Immunoglobulin G4-related disease (IgG4-RD) is a systemic fibroinflammatory disorder capable of affecting nearly every organ system or anatomic site. First recognized as a distinct clinical entity in the early 2000s [1,2], IgG4-RD has since been identified as the underlying pathology of numerous conditions previously considered unrelated, including type 1 (lymphoplasmacytic) autoimmune pancreatitis (AIP), Mikulicz disease, and Riedel's thyroiditis [3,4]. The myriad presentations of the disease are united by shared histopathology, frequent co-occurrence within patients, and characteristic laboratory markers, most notably including elevations in serum IgG4 concentrations that are seen in a majority of patients [5].

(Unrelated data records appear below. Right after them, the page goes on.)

/-- The status names the first check that fails: `ok` none, `payloadMismatch` the complement check, `checksumMismatch` the checksum
check alone. -/
theorem decodeFrame_status (T : CrcTable) (f : Frame) :
    ((decodeFrame T f).status = .ok ↔ ValidFrame T f)
    ∧ ((decodeFrame T f).status = .payloadMismatch ↔ f[4] ^^^ f[5] ≠ 0xFF)
    ∧ ((decodeFrame T f).status = .checksumMismatch ↔
        f[4] ^^^ f[5] = 0xFF ∧ crc8 T [f[0], f[1], f[2], f[3], f[4], f[5]] ≠ f[6]) := by
  rw [validFrame_iff, ne_eq, ne_eq, ← complementOk_iff, ← checksumOk_iff]
  rcases decodeFrame_cases T f with ⟨hcomp, hdec⟩ | ⟨hcomp, hsum, hdec⟩ | ⟨hvalid, hdec⟩
  · simp [hdec, hcomp, DecodeResult.status, statusOfError]
  · simp [hdec, hcomp, hsum, DecodeResult.status, statusOfError]
  · obtain ⟨hcomp, hsum⟩ := (validFrame_iff T f).mp hvalid
    simp [hdec, hcomp, hsum, DecodeResult.status]

/-- DECODE delivers the status and the Message of the result of decoding and changes nothing else (rules R55, R100). -/
theorem exec_decode (f : Frame) (s : State) :
    exec (.decode f) s = .next (s.deliver
      { status := some (decodeFrame s.params.crcTable f).status
        message := (decodeFrame s.params.crcTable f).deliveredMessage }) := by
  cases hdec : decodeFrame s.params.crcTable f with
  | message m => exact exec_decode_message hdec
  | error e => exact exec_decode_error hdec

/-- RECV delivers the same status as DECODE (rules R87, R100). -/
theorem exec_recv_status (f : Frame) (u : Time) (s : State) :
    ∃ t, exec (.recv f u) s = .next t ∧ t.out.status = some (decodeFrame s.params.crcTable f).status := by
  cases hdec : decodeFrame s.params.crcTable f with
  | message m => exact ⟨_, exec_recv_message hdec, rfl⟩
  | error e => exact ⟨_, exec_recv_error hdec, rfl⟩

/-- Settles O29: both operations deliver the status of decoding the frame, whose code names the first check that fails. -/
theorem statusCodesClassifyFrames : Obligations.StatusCodesClassifyFrames := by
  intro f u s i hi
  obtain ⟨hok, hpayload, hchecksum⟩ := decodeFrame_status s.params.crcTable f
  have delivered : ∃ t, exec i s = .next t ∧ t.out.status = some (decodeFrame s.params.crcTable f).status
      ∧ (i = .decode f → t.out.message = (decodeFrame s.params.crcTable f).deliveredMessage) := by
    rcases hi with rfl | rfl
    · exact ⟨_, exec_decode f s, rfl, fun _ => rfl⟩
    · obtain ⟨t, hexec, hstatus⟩ := exec_recv_status f u s
      exact ⟨t, hexec, hstatus, nofun⟩
  obtain ⟨t, hexec, hstatus, hmessage⟩ := delivered
  refine ⟨t, _, hexec, hstatus, (statusCode_eq_zero_iff _).trans hok, (statusCode_eq_one_iff _).trans hpayload,
    (statusCode_eq_two_iff _).trans hchecksum, statusCode_ne_three _, fun hdecode => ?_⟩
  rw [hmessage hdecode, statusCode_eq_zero_iff, DecodeResult.deliveredMessage_isSome_iff]

/-! #### The wire frame alone (rule R45) -/

/-- Settles O7: the refusal is the FRAME arm's only answer, whatever the bytes and the state. -/
theorem wireFrameAloneHasNoStep : Obligations.WireFrameAloneHasNoStep :=
  exec_frame

/-! #### The eleven bytes of ENCODE (rules R37, R53) -/

/-- The worked example of rule R53: the frame it prints, with the default table's checksum (log entry 1). -/
theorem buildFrame_defaultCrcTable_example :
    buildFrame defaultCrcTable 0x12345678 0x9ABCDEF0 0x04
      = #v[0x12, 0x34, 0x56, 0x78, 0x04, 0xFB, 0xDA, 0x9A, 0xBC, 0xDE, 0xF0] := by
  decide

/-- Settles O27: ENCODE delivers `buildFrame` and nothing else; the bytes of the statement are the model's, written by their
highest and lowest bit, and the worked example is `buildFrame` under the default table. -/
theorem encodeBuildsElevenBytes : Obligations.EncodeBuildsElevenBytes := by
  constructor
  · intro n d p s
    exact exec_encode n d p s
  · intro s htable
    rw [exec_encode, htable, buildFrame_defaultCrcTable_example]
    rfl

end Sys2Proof.Machine

/-! ### Proofs: the frame codec's operations as functions of operands and table (rules R54, R55, R57, R66) -/

namespace Sys2Proof.Machine

/-- Settles O11: each of the three operations delivers outputs written in its operands and `s.params.crcTable` alone, so the outputs
from the first state are those from any state with the same table. -/
theorem pureOperationsReadOnlyOperandsAndTable : Obligations.PureOperationsReadOnlyOperandsAndTable := by
  intro i s₁ s₂ htable hpure
  rcases hpure with ⟨span, rfl⟩ | ⟨n, d, p, rfl⟩ | ⟨f, rfl⟩
  · exact ⟨_, exec_crc8 span s₁, htable ▸ exec_crc8 span s₂⟩
  · exact ⟨_, exec_encode n d p s₁, htable ▸ exec_encode n d p s₂⟩
  · exact ⟨_, exec_decode f s₁, htable ▸ exec_decode f s₂⟩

Despite significant advances in the understanding of its pathogenesis and classification, IgG4-RD remains a diagnostic challenge due to its diverse clinical manifestations and similarity to various other immune-mediated and neoplastic conditions. The recognition of distinct phenotypic subsets, including proliferative and fibrotic forms of the disease, has provided a framework for understanding variations in treatment response and disease progression [6,7]. However, key questions regarding disease pathophysiology and optimal management strategies remain unanswered. This chapter aims to provide an overview of the clinical manifestations, diagnostic evaluation, and treatment of IgG4-RD, particularly highlighting the evidence for current and emerging therapeutic options for IgG4-RD.